Muy culta, era políglota -su madre, Elsbeth Bolle, era alemana por lo que su hija hablaba ese idioma a la perfección, pero también dominaba inglés, francés y portugués (estudió en Brasil los dos primeros años de la secundaria)-, escribió libros, realizó investigaciones, creó y dirigió instituciones. Pero, a pesar de lo sobresaliente de todo eso, se destacó aún más por su lucha indeclinable, hasta el final de sus días, por la organización obrera, la defensa de los campesinos y los pobres, la democracia auténtica, la política de principios.
Creadora de la Escuela de Trabajo Social Mariana de Jesús, luego incorporada a la PUCE; del Instituto Ecuatoriano de Desarrollo Social (Inedes) y de la Central Ecuatoriana de Servicios Agrícolas (CESA), fue en el siglo XXI miembro de la Comisión Cívica Anticorrupción sin faltar a ninguna de sus sesiones, presenciales o remotas, y el pilar fundamental de su sostenimiento (Jorge Rodríguez dixit). Por si no queda claro: ella aportaba pecuniariamente para que la comisión funcionase.
¡Qué distinto sería el Ecuador si, en vez de una Isabel Robalino, el país hubiera tenido una docena de mujeres u hombres como ella! ¿No es increíble que, a sus cien y más años, e incluso discapacitada (un accidente automovilístico la obligó a estar en silla de ruedas los últimos años), Isabel asistiera a la Comisión Anticorrupción y a cuanto acto académico importante o de relevancia político-social había en Quito y no se quedara amodorrada en casa? Cuando ya tenía 101 años, en 2019, me honró con su presencia en el lanzamiento de mi biografía del cardenal De la Torre.

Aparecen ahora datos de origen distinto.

-- ==== Sys2Proof/Machine/Regs.lean ====
section
/-! DEFINITION. What a write of each BAR0 register does, and accesses of any offset, size and alignment through the views and
the register port (R15, R26, R61, R186, R442). -/

namespace Sys2Proof.Machine

/-- The data of a write as a register takes it whose fields all lie in the low half; none where the low half is not
addressed. -/
def lowData (h : Half) (w : Word) : Option Word :=
  match h with
  | .both => some w
  | .low => some (w &&& 0xFFFFFFFF)
  | .high => none

def onLow (h : Half) (w : Word) (s : Dev) (f : Dev → Word → Dev) : Dev :=
  match lowData h w with
  | some w => f s w
  | none => s

/-- The data of a register with one field that spans bit 32. -/
def onWhole (h : Half) (s : Dev) (f : Dev → Dev) : Dev :=
  match h with
  | .both => f s
  | _ => s

/-- A register that holds what is written, ST fields to its shadow (R442). -/
def Dev.writePlain (s : Dev) (v : View) (h : Half) (off : Nat) (w : Word) : Dev :=
  let s := match regRow false off with
    | some r => s.setReg off (writeFields r.fields h (s.reg off) w)
    | none => s
  s.stWrite v off h w

/-! ### Control plane -/

/-- CAPO_CTL (Table 3.11). -/
def Dev.capoCtl (s : Dev) (f : Flash) (env : Env) (v : View) (w : Word) : Dev :=
  match bits w 7 0 with
  | 0 => s
  | 1 => s.loadCmd
  | 2 => s.loadFwCmd f env
  | 3 => s.checkCmd
  | 4 => s.armCmd
  | 5 => s.disarmCmd
  | 6 => s.discardCmd
  | 7 => s.storeCmd v
  | 8 => s.applyNowCmd v
  | _ => s.hostErr v Reg.capoCtl 0x03 w

/-- The states in which CAPO_STAGING_BASE may be written (R59). -/
def Dev.baseOpen (s : Dev) : Bool :=
  match s.capo.st with
  | .idle | .staged | .passed | .failed => true
  | _ => false

def Dev.writeCapo (s : Dev) (f : Flash) (env : Env) (v : View) (h : Half) (off : Nat) (w : Word) : Dev :=
  if off = Reg.capoCtl then onLow h w s fun s w => s.capoCtl f env v w
  else if off = Reg.capoApplyAt ∨ off = Reg.capoApplyAtEpoch then (if s.capoArmed then s else s.writePlain v h off w)
  else if off = Reg.capoStagingBase then (if s.baseOpen then s.writePlain v h off w else s.hostErr v off 0x02 w)
  else s.writePlain v h off w

def Dev.rstCtl (s : Dev) (f : Flash) (v : View) (w : Word) : Dev :=
  match bits w 7 0 with
  | 0 => s
  | 1 => s.warmReset v
  | 2 => s.shutdown f v
  | _ => s.hostErr v Reg.rstCtl 0x03 w

/-- LCS_CTL (R412). -/
def Dev.lcsCtl (s : Dev) (f : Flash) (env : Env) (v : View) (w : Word) : Dev :=
  let k := bits w 7 0
  let run : Option (Dev → Dev) :=
    match k with
    | 1 => some fun s => s.nonceCmd f
    | 2 => some fun s => s.tokenCmd f env 2 3
    | 3 => some fun s => s.exitDiag f
    | 4 => some fun s => s.secure f
    | 5 => some fun s => s.tokenCmd f env 5 4
    | 6 => some fun s => s.attest f env
    | 7 => some fun s => s.provision f env
    | _ => none
  if k = 0 then s
  else match run with
    | some g => s.lcsCmd v k g
    | none => s.hostErr v Reg.lcsCtl 0x03 w

def Dev.writeRst (s : Dev) (f : Flash) (env : Env) (v : View) (h : Half) (off : Nat) (w : Word) : Dev :=
  if off = Reg.rstCtl then onLow h w s fun s w => s.rstCtl f v w
  else if off = Reg.rstBlockCtl then onLow h w s fun s w => s.blockCmd v w
  else if off = Reg.rstWdtKick then s.wdtKick
  else if off = Reg.lcsCtl then onLow h w s fun s w => s.lcsCtl f env v w
  else if off = Reg.rstMboxCtl then onLow h w (s.writePlain v h off w) fun s w => if bit w 0 then s.mailboxGo f env else s
  else s.writePlain v h off w

def Dev.writeErr (s : Dev) (v : View) (h : Half) (off : Nat) (w : Word) : Dev :=
  if off = Reg.errRead then onWhole h s fun s => s.errReadSet w else s.writePlain v h off w

def Dev.writeRlg (s : Dev) (v : View) (h : Half) (off : Nat) (w : Word) : Dev :=
  if off = Reg.rlgSnap then s.rlgSnap
  else if off = Reg.rlgSet then onWhole h s fun s => s.rlgSet w
  else s.writePlain v h off w

/-! ### Selections (R101, R140, R183, R186) -/

/-- A register that a selection register governs. -/
def governed (off : Nat) : Nat :=
  if off = Reg.ringSel then Reg.ringBase
  else if off = Reg.ringCtrSel then Reg.ringCtr
  else if off = Reg.connSel then Reg.connCtl
  else Reg.keyEntry 0

def Dev.writeSel (s : Dev) (v : View) (h : Half) (off : Nat) (w : Word) : Dev :=
  match regRow false off with
  | none => s
  | some r =>
    let t := s.setReg (selKey v off) (writeFields r.fields h (s.sel v off) w)
    if t.selOwned v (governed off) then t else s.hostErr v off 0x04 w

/-! ### Rings and connections -/

def ringBaseFields : List (Nat × Nat × Nat) := [(63, 12, 0), (11, 10, 0), (9, 8, 0)]
def ringCfgFields : List (Nat × Nat × Nat) := [(29, 16, 0), (15, 8, 0), (4, 0, 0)]
def cqCfgFields : List (Nat × Nat × Nat) := [(26, 16, 0), (8, 8, 0), (4, 0, 0)]
def startFields : List (Nat × Nat × Nat) := [(47, 32, 0), (31, 0, 0)]

/-- A write of a register that is RW in DISABLED. -/
def Ring.write (x : Ring) (h : Half) (off : Nat) (w : Word) : Ring :=
  if off = Reg.ringBase then { x with base := writeFields ringBaseFields h x.base w }
  else if off = Reg.ringCfg then { x with cfg := writeFields ringCfgFields h x.cfg w }
  else { x with start := (writeFields startFields h (x.start.setWidth 64) w).setWidth 48 }

def Cq.write (x : Cq) (h : Half) (off : Nat) (w : Word) : Cq :=
  if off = Reg.ringBase then { x with base := writeFields ringBaseFields h x.base w }
  else if off = Reg.ringCfg then { x with cfg := writeFields cqCfgFields h x.cfg w }
  else if off = Reg.ringCqHeadAddr then { x with headAddr := writeFields [(63, 3, 0)] h x.headAddr w }
  else { x with start := (writeFields startFields h (x.start.setWidth 64) w).setWidth 48 }

/-- RING_BASE, RING_CFG, RING_START and RING_CQ_HEAD_ADDR. -/
def Dev.writeRingCfg (s : Dev) (v : View) (h : Half) (off : Nat) (w : Word) : Dev :=
  let r := s.selRing v
  if s.selKind v then
    (if (s.cq r).st = .disabled then s.setCq r ((s.cq r).write h off w) else s.hostErr v off 0x02 w)
  else if off = Reg.ringCqHeadAddr then s
  else if (s.ring r).st = .disabled then s.setRing r ((s.ring r).write h off w)
  else s.hostErr v off 0x02 w

/-- RING_CTR: VALUE spans bit 32. -/
def Dev.writeRingCtr (s : Dev) (v : View) (h : Half) (w : Word) : Dev :=
  match h with
  | .low => s
  | _ =>
    let old := (s.ctr (bits (s.sel v Reg.ringCtrSel) 15 0)).word
    s.writeCtr v (writeFields [(63, 63, 0), (47, 0, 0)] h old w)

def Dev.writeRing (s : Dev) (v : View) (h : Half) (off : Nat) (w : Word) : Dev :=
  if off = Reg.ringSel ∨ off = Reg.ringCtrSel then s.writeSel v h off w
  else if off = Reg.ringCtl then onLow h w s fun s w => s.owned v off w fun s => s.ringCtl v w
  else if off = Reg.ringInval then onLow h w s fun s w => s.owned v off w fun s => s.writeInval v w
  else if off = Reg.ringBase ∨ off = Reg.ringCfg ∨ off = Reg.ringStart ∨ off = Reg.ringCqHeadAddr then
    s.owned v off w fun s => s.writeRingCfg v h off w
  else if off = Reg.ringCtr then s.owned v off w fun s => s.writeRingCtr v h w
  else s

/-- The writable fields of words 0 to 7 of a context; a reserved bit is held, and refused at ENABLE (Tables 6.3, 6.15). -/
def ctxFields : Nat → List (Nat × Nat × Nat)
  | 0 => [(63, 32, 0), (31, 30, 0), (23, 19, 0), (18, 16, 0), (15, 14, 0), (13, 8, 0), (7, 7, 0), (6, 6, 0), (5, 4, 0)]
  | 1 => [(63, 32, 0), (31, 20, 0), (19, 0, 0)]
  | 2 => [(63, 32, 0), (31, 16, 0), (15, 0, 0)]
  | 3 => [(63, 56, 0), (55, 48, 0), (47, 40, 0), (39, 32, 0), (31, 0, 0)]
  | 4 => [(63, 48, 0), (47, 0, 0)]
  | 5 => [(63, 32, 0), (31, 0, 0)]
  | 6 => [(63, 16, 0), (15, 0, 0)]
  | 7 => [(63, 0, 0)]
  | _ => []

/-- Word `w` of a 512-bit record replaced. -/
def setWide (x : BitVec 512) (w : Nat) (v : Word) : BitVec 512 := setBits x (64 * w + 63) (64 * w) v.toNat

/-- CONN_CTX. -/
def Dev.writeCtx (s : Dev) (v : View) (h : Half) (i : Nat) (w : Word) : Dev :=
  let c := s.selConn v
  let x := s.conn c
  if 8 ≤ i ∨ x.st ≠ .reset then s.hostErr v (Reg.connCtx i) 0x02 w
  else (s.setConn c { x with cfg := setWide x.cfg i (writeFields (ctxFields i) h (wideWord x.cfg i) w) }).ctxTouch c

def Dev.writeConn (s : Dev) (v : View) (h : Half) (off : Nat) (w : Word) : Dev :=
  if off = Reg.connSel then s.writeSel v h off w
  else if off = Reg.connCtl then onLow h w s fun s w => s.owned v off w fun s => s.connCmd v w
  else match runIdx (Reg.connCtx 0) 8 64 off with
    | some i => s.owned v off w fun s => s.writeCtx v h i w
    | none => s.writePlain v h off w

def Dev.writeKey (s : Dev) (v : View) (h : Half) (off : Nat) (w : Word) : Dev :=
  if off = Reg.keySel then s.writeSel v h off w
  else if off = Reg.xltInval then
    match h with
    | .both => s.xltInval v w
    | .low => s.xltInval v (w &&& 0xFFFFFFFF)
    | .high => s.xltInvalHigh v w
  else s.writePlain v h off w

/-! ### Host and tray attach -/

/-- A write of a word of a function's MSI-X table entry; its mask bit is bit 32 of the second word (PRESUMED: the MSI-X
capability). -/
def Dev.writeMsix (s : Dev) (fn i : Nat) (h : Half) (w : Word) : Dev :=
  let fields := if i % 2 = 0 then [(63, 32, 0), (31, 2, 0)] else [(32, 32, 0), (31, 0, 0)]
  let v := writeFields fields h (s.msixWord fn (i / 2) (i % 2)) w
  { s with hst := { s.hst with msix := tset msixReset s.hst.msix (msixKey fn (i / 2) (i % 2)) v } }

def Dev.writeHst (s : Dev) (v : View) (h : Half) (off : Nat) (w : Word) : Dev :=
  match runIdx 0x058000 8 4096 off with
  | some i => s.writeMsix 0 i h w
  | none => s.writePlain v h off w

def Dev.writeTray (s : Dev) (v : View) (h : Half) (off : Nat) (w : Word) : Dev :=
  match runIdx (Reg.trayPortCfg 0) 4096 4 off with
  | some k => onLow h w s fun s w => s.trayCfg k w
  | none => s.writePlain v h off w

/-! ### Fabric, chords, reduction -/

/-- RTE_PORT_CFG: ENABLE = 0 takes the port down (R225). -/
def Dev.writeRtePort (s : Dev) (v : View) (p : Nat) (h : Half) (w : Word) : Dev :=
  let was := s.portEnabled p
  let s := s.writePlain v h (Reg.rtePortCfg p) w
  if was && !s.portEnabled p && !s.isEth p then s.goDown p 4 else s

def Dev.writeRte (s : Dev) (v : View) (h : Half) (off : Nat) (w : Word) : Dev :=
  match runIdx (Reg.rtePortCfg 0) 8 16 off with
  | some p => s.writeRtePort v p h w
  | none => s.writePlain v h off w

def Dev.writeChd (s : Dev) (v : View) (h : Half) (off : Nat) (w : Word) : Dev :=
  if off = Reg.chdSlotSeq then onLow h w s fun s w => s.seqWrite v false (bits (s.reg Reg.chdSlotSel) 11 0) off w
  else s.writePlain v h off w

def Dev.writeStm (s : Dev) (v : View) (h : Half) (off : Nat) (w : Word) : Dev :=
  if off = Reg.stmExchSeq then onLow h w s fun s w => s.seqWrite v true (bits (s.reg Reg.stmExchSel) 11 0) off w
  else s.writePlain v h off w

def Dev.writeRed (s : Dev) (v : View) (h : Half) (off : Nat) (w : Word) : Dev :=
  if off = Reg.redTestCtl then onLow h w s fun s w => s.redTestCtl v w else s.writePlain v h off w

def Dev.writeCph (s : Dev) (v : View) (h : Half) (off : Nat) (w : Word) : Dev :=
  if off = Reg.cphKeyCtl then onLow h w s fun s w => s.cphCtl v w
  else match runIdx (Reg.cphKeyData 0) 8 4 off with
    | some i => onWhole h s fun s => s.cphDataWrite v i w
    | none => s.writePlain v h off w

/-! ### Inkwell, partitions, Folio -/

def Dev.writeInk (s : Dev) (v : View) (h : Half) (off : Nat) (w : Word) : Dev :=
  match runIdx (Reg.inkChanCtl 0) 64 12 off with
  | some c => onLow h w s fun s w => if bit w 0 then s.fence c 0x07 else s
  | none => s.writePlain v h off w

def Dev.writePtn (s : Dev) (v : View) (h : Half) (off : Nat) (w : Word) : Dev :=
  match runIdx (Reg.ptnCtl 0) 32 64 off with
  | some n => onLow h w s fun s w => s.ptnCmd v n w
  | none => s.writePlain v h off w

/-- FOL_CTL (Table 17.11). -/
def Dev.folCtl (s : Dev) (env : Env) (v : View) (w : Word) : Dev :=
  match bits w 7 0 with
  | 0 => s
  | 1 => s.folStart v
  | 2 => s.folStop v
  | 3 => s.folTriggerCmd v
  | 4 => s.folRearm v
  | 5 => s.folMark v
  | 6 => s.replayEnter v
  | 7 => s.replayStart v env
  | 8 => s.replayExit v
  | _ => s.hostErr v Reg.folCtl 0x03 w

def Dev.writeDet (s : Dev) (env : Env) (v : View) (h : Half) (off : Nat) (w : Word) : Dev :=
  if off = Reg.folCtl then onLow h w s fun s w => s.folCtl env v w
  else if off = Reg.detGenCounter then onWhole h s fun s => s.detGen w
  else s.writePlain v h off w

/-! ### Optics, Ethernet, management segment -/

/-- OPT_PORT_CTL. -/
def Dev.optCtl (s : Dev) (v : View) (w : Word) : Dev :=
  let p := bits (s.reg Reg.optPortSel) 3 0
  match bits w 1 0 with
  | 1 => s.softFence p
  | 2 => s.unfence v p
  | 3 => s.hostErr v Reg.optPortCtl 0x02 w
  | _ => s

def Dev.writeOpt (s : Dev) (v : View) (h : Half) (off : Nat) (w : Word) : Dev :=
  if off = Reg.optPortCtl then onLow h w s fun s w => s.optCtl v w else s.writePlain v h off w

def Dev.writeLsm (s : Dev) (v : View) (h : Half) (off : Nat) (w : Word) : Dev :=
  if off = Reg.lsmCtl then onLow h w s fun s w => if bit w 0 then s.lsmRelease (bits (s.reg Reg.lsmBaySel) 3 0) else s
  else s.writePlain v h off w

/-- The writable fields of a queue pair entry's words (Table 19.5). -/
def qpFields : Nat → List (Nat × Nat × Nat)
  | 0 => [(37, 32, 0), (8, 8, 0)]
  | 2 => [(31, 22, 0), (21, 21, 0), (2, 0, 0)]
  | 4 => [(63, 40, 0), (31, 8, 0)]
  | 5 => [(63, 16, 0)]
  | 6 | 7 => [(63, 0, 0)]
  | _ => []

/-- ETH_QP_ENTRY. -/
def Dev.writeQp (s : Dev) (v : View) (h : Half) (i : Nat) (w : Word) : Dev :=
  let k := s.selQp
  let q := s.qp k
  if q.st ≠ .reset then s.hostErr v (Reg.ethQpEntry i) 0x02 w
  else
    let e := setWide q.entry i (writeFields (qpFields i) h (wideWord q.entry i) w)
    let cfg := setBits (setBits e 287 264 0) 255 192 0
    s.setQp k { q with cfg := setBits (setBits cfg 191 160 0) 1 0 0, epsn := BitVec.ofNat 24 (bits e 287 264) }

def Dev.writeEth (s : Dev) (v : View) (h : Half) (off : Nat) (w : Word) : Dev :=
  if off = Reg.ethQpCtl then onLow h w s fun s w => s.qpCtl v w
  else match runIdx (Reg.ethQpEntry 0) 8 8 off with
    | some i => s.writeQp v h i w
    | none => s.writePlain v h off w

def Dev.writeMseg (s : Dev) (v : View) (h : Half) (off : Nat) (w : Word) : Dev :=
  match runIdx (Reg.msegKey 0) 8 4 off with
  | some i => onWhole h s fun s => s.msegKeyWrite v i w
  | none => s.writePlain v h off w

/-! ### Every register -/

/-- A write of a register that is no window's DATA, its block out of reset. -/
def Dev.writeReg (s : Dev) (f : Flash) (env : Env) (v : View) (h : Half) (off : Nat) (w : Word) : Dev :=
  match off / 2 ^ 16 with
  | 0x01 => s.writeCapo f env v h off w
  | 0x02 => s.writeRlg v h off w
  | 0x03 => s.writeRst f env v h off w
  | 0x04 => s.writeErr v h off w
  | 0x05 => s.writeHst v h off w
  | 0x06 => s.writeTray v h off w
  | 0x08 => s.writeRing v h off w
  | 0x0C => s.writeConn v h off w
  | 0x0D => s.writeKey v h off w
  | 0x0F => s.writeRte v h off w
  | 0x10 => s.writeChd v h off w
  | 0x11 => s.writeRed v h off w
  | 0x12 => s.writeStm v h off w
  | 0x13 => s.writeCph v h off w
  | 0x14 => s.writeInk v h off w
  | 0x15 => s.writePtn v h off w
  | 0x16 => s.writeDet env v h off w
  | 0x17 => s.writeOpt v h off w
  | 0x18 => s.writeLsm v h off w
  | 0x19 => s.writeEth v h off w
  | 0x1A => s.writeMseg v h off w
  | 0x1B => if off = Reg.sstCtl then onLow h w s fun s w => s.sstCtl f v w else s
  | _ => s.writePlain v h off w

Heredé de mis progenitores la amistad que me unió a esta extraordinaria mujer. Apoyó a mi padre, Luis Alfonso Ortiz Bilbao, a Pedro Velasco Ibarra y a unos pocos intelectuales católicos (mayores con 13 o más años, pues ella contaba solo con 19), en la fundación de la primera central sindical nacional. Se lo hizo en el primer congreso de obreros católicos, celebrado en Quito del 28 de septiembre al 6 de octubre de 1938, del que fueron presidente Pedro Velasco y secretario mi padre, que, convencidos de la Doctrina Social de la Iglesia y al unísono con el P. Inocencio Jácome O.P., promovieron la organización de la incipiente fuerza laboral fabril. Allí nació la Confederación Ecuatoriana de Obreros Católicos (Cedoc), cuyos avatares Isabel compartió desde entonces, dando asistencia legal en cada una de sus luchas, incluidas huelgas cuando fue necesario. A lo largo de su vida organizó no menos de 3.000 sindicatos y comités de empresa. También fue una de las impulsoras del Frente Unitario de Trabajadores (FUT), creado en 1971, y su asesora por décadas.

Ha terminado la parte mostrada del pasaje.